I use EquiTrack. Made specifically for horseback riding. I really only use the 'freestyle' option because I don't tend to use it during arena work. (Though it does have training programs preprogrammed if you are working on your flat work in the arena).

I like it because I can have multiple horses in my "barn" and it tracks mileage, calories and all sorts of other info for each horse. GPS works and stores all my rides so I can evaluate distance and timing based on multiple variables. And I use it for notes, like when I wormed, or if my horse was feeling off. 
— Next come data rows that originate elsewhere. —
/-- First byte of receive slot n in the cluster's SRAM. -/
def slotOff (n : Nat) : Nat := 0x3F0000 + n * 0x1000

/-- A message reaches a cluster: it takes the lowest free slot, and its payload is written; none when all are occupied. -/
def State.deliver (s : State) (cl : Nat) (bytes : List Byte) (src : BitVec 22) (asid : BitVec 8) (hnd : Parcel) : Option State :=
  match (s.cl cl).freeSlot with
  | none => none
  | some n =>
    let slot : Slot := { order := s.seq, len := bytes.length, src := src, asid := asid, hnd := hnd, started := false }
    some ((({ s with seq := s.seq + 1 } : State).store (s.here (sramBase cl) + slotOff n) bytes).1.modCl cl
      fun k => { k with slots := SMap.set k.slots n slot })

/-- A payload covers whole every uncorrectable unit that it touches in the slot it takes (13 R186). -/
def State.slotWhole (s : State) (cl : Nat) (bytes : List Byte) : Bool := match (s.cl cl).freeSlot with
  | some n => (s.store (s.here (sramBase cl) + slotOff n) bytes).2
  | none => true

/-- A payload that did not reach its slot whole, of a message of this module's cluster c: a failed store of its S queue, and a fault record
(R186). -/
def State.slotFails (s : State) (c : Nat) (a : Access) (cl : Nat) : State :=
  let pa := s.here (sramBase cl) + slotOff (((s.cl cl).freeSlot).getD 0)
  (s.failStore c a.que a.id .other (s.targetCode pa)).eccRecord c a.x a.asid pa (s.targetCode pa) true

/-- A message of cluster c has reached cluster cl: it carries what its S queue has performed, and the handler's accesses come after (21 R306). -/
def State.msgSync (s : State) (c : Nat) (a : Access) (cl : Nat) : State := s.noteSeen (fun j b v => v.precedes j b c a) (.cluster cl s.seq)

/-- The next message to a cluster would be written to a read-only granule (27 R362). -/
def State.slotRo (s : State) (cl : Nat) : Bool := match (s.cl cl).freeSlot with
  | some n => s.isRo (s.here (sramBase cl) + slotOff n)
  | none => false

/-- MESSAGE_ARRIVAL: the MSGSEND that the S engine of cluster c has issued reads its payload and reaches its target; `far` holds the
answers of other modules. -/
def execMessageArrival (c : Nat) (far : MsgAns) (s : State) : Out :=
  match ((s.cl c).cx 4).phase with
  | .accept [a] _ undo _ =>
    match a.op with
    | .msg p _ m cl hnd =>
      if s.accessDead c a || a.fail == some .deadlink || !s.mayPerform c a then .next s
      else match s.refusedAt c 4 [a] far.payload with
        | some q => .next (s.trapXfer c 4 [a] undo (s.trapAt .refused q))
        | none =>
          match a.pieces.find? fun q => s.badAt q.pa q.len || s.farNone far.payload q.pa with
          | some q => .next (s.trapXfer c 4 [a] undo (s.trapAt .eccFatal q))
          | none =>
            let bytes := a.pieces.flatMap fun q => s.bytes q.pa q.len
            let src := BitVec.ofNat 22 (s.hub.modNo.toNat * 2 ^ 16 + masterOf c 4)
            let answer (s : State) (ok : Bool) : State := (s.modCx c 4 fun e => e.putP p.toNat ok).finishWord c 4 3
            let stopBy (cause : Cause) : State := s.trapXfer c 4 [a] undo { cause := cause, tgt := m.toNat * 256 + dieOf cl }
            if m ≠ s.hub.modNo then .next (match far.target with
              | .refused => stopBy .refused
              | .readOnly => stopBy .roWrite
              | ans => answer s (ans == .ok))
            else if s.permits (dieOf cl) (masterOf c 4) &&& bitM = 0 then .next (stopBy .refused)
            else if s.slotRo cl then .next (stopBy .roWrite)
            else match (if s.slotWhole cl bytes then s else s.slotFails c a cl).deliver cl bytes src a.asid hnd with
              | some s' => .next (answer (s'.msgSync c a cl) true)
              | none => .next (answer s false)
    | _ => .next s
  | _ => .next s

/-- A handler context that runs nothing. -/
def Cluster.dormant (k : Cluster) (x : Nat) : Bool := (k.cx x).run == .dormant || (k.cx x).run == .idle

/-- A handler context as it starts: PC at a header of a new section 0, four or five s registers, everything else zero. -/
def handlerCtx (pc : Parcel) (h : Hnd) (regs : List Word) : Ctx :=
  { Ctx.reset with run := .running, pc := pc, hnd := some h, s := (regs.zipIdx.map fun r => (r.2, r.1)).filter fun r => r.2 != 0 }

/-- The handlers of a cluster may start: it issues and is not being saved. -/
def State.handlersRun (s : State) (c : Nat) : Bool :=
  s.hub.runs && !(s.cl c).halted && !(s.cl c).byHalt && !s.frozen c && !(s.cl c).saving && !(s.cl c).swapped

/-- ARRIVAL_HANDLER_START: the oldest message that waits for a handler starts in a dormant context, 0 before 1; a trap that waits
goes first when only one is dormant (R206, R207, 29 R368). -/
def execArrivalHandlerStart (c : Nat) (s : State) : Out :=
  let k := s.cl c
  let both := k.dormant 5 && k.dormant 6
  let x := if k.dormant 5 then some 5 else if k.dormant 6 then some 6 else none
  let wait := k.slots.filter fun e => !e.2.started
  let first := wait.foldl (fun (b : Option (Nat × Slot)) e => match b with
    | none => some e
    | some f => if e.2.order < f.2.order then some e else some f) none
  match x, first with
  | some x, some (n, m) =>
    if !s.handlersRun c || (!k.traps.isEmpty && !both) then .next s
    else
      let e := handlerCtx m.hnd { slot := some n, eng := none, asid := m.asid, still := false }
        [BitVec.ofNat 64 (0xFF000000000000 + slotOff n), BitVec.ofNat 64 m.len, m.src.setWidth 64, m.asid.setWidth 64]
      .next (s.modCl c fun k => { k.setCx x e with slots := SMap.set k.slots n { m with started := true } })
  | _, _ => .next s

end Sys2Proof.Machine
end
I have it linked to my calendar so it saves my rides and timing and I can take a quick glance of my progress.

It's around $5 on iTunes.
_Posted via Mobile Device_


----------



## prairiewindlady (Sep 20, 2011)

I used to use Endomondo but it drained my battery something fierce and was always losing signal. So I switched to Runkeeper. They don't have a setting specifically for horseback riding, so I just set it to "other". So far it has worked great for us! I am able to save notes at the end of the ride to indicate which horse I rode and how it went 
_Posted via Mobile Device_


----------



## Zexious (Aug 2, 2013)

AL-Thanks for posting! I think I'll have to purchase that one :O

prairiewindlady-This is off topic, but I just had to say the bridle in your avatar is bomb xD <3


----------



## quinn (Nov 8, 2013)

Any for windows phone users? 
_Posted via Mobile Device_


----------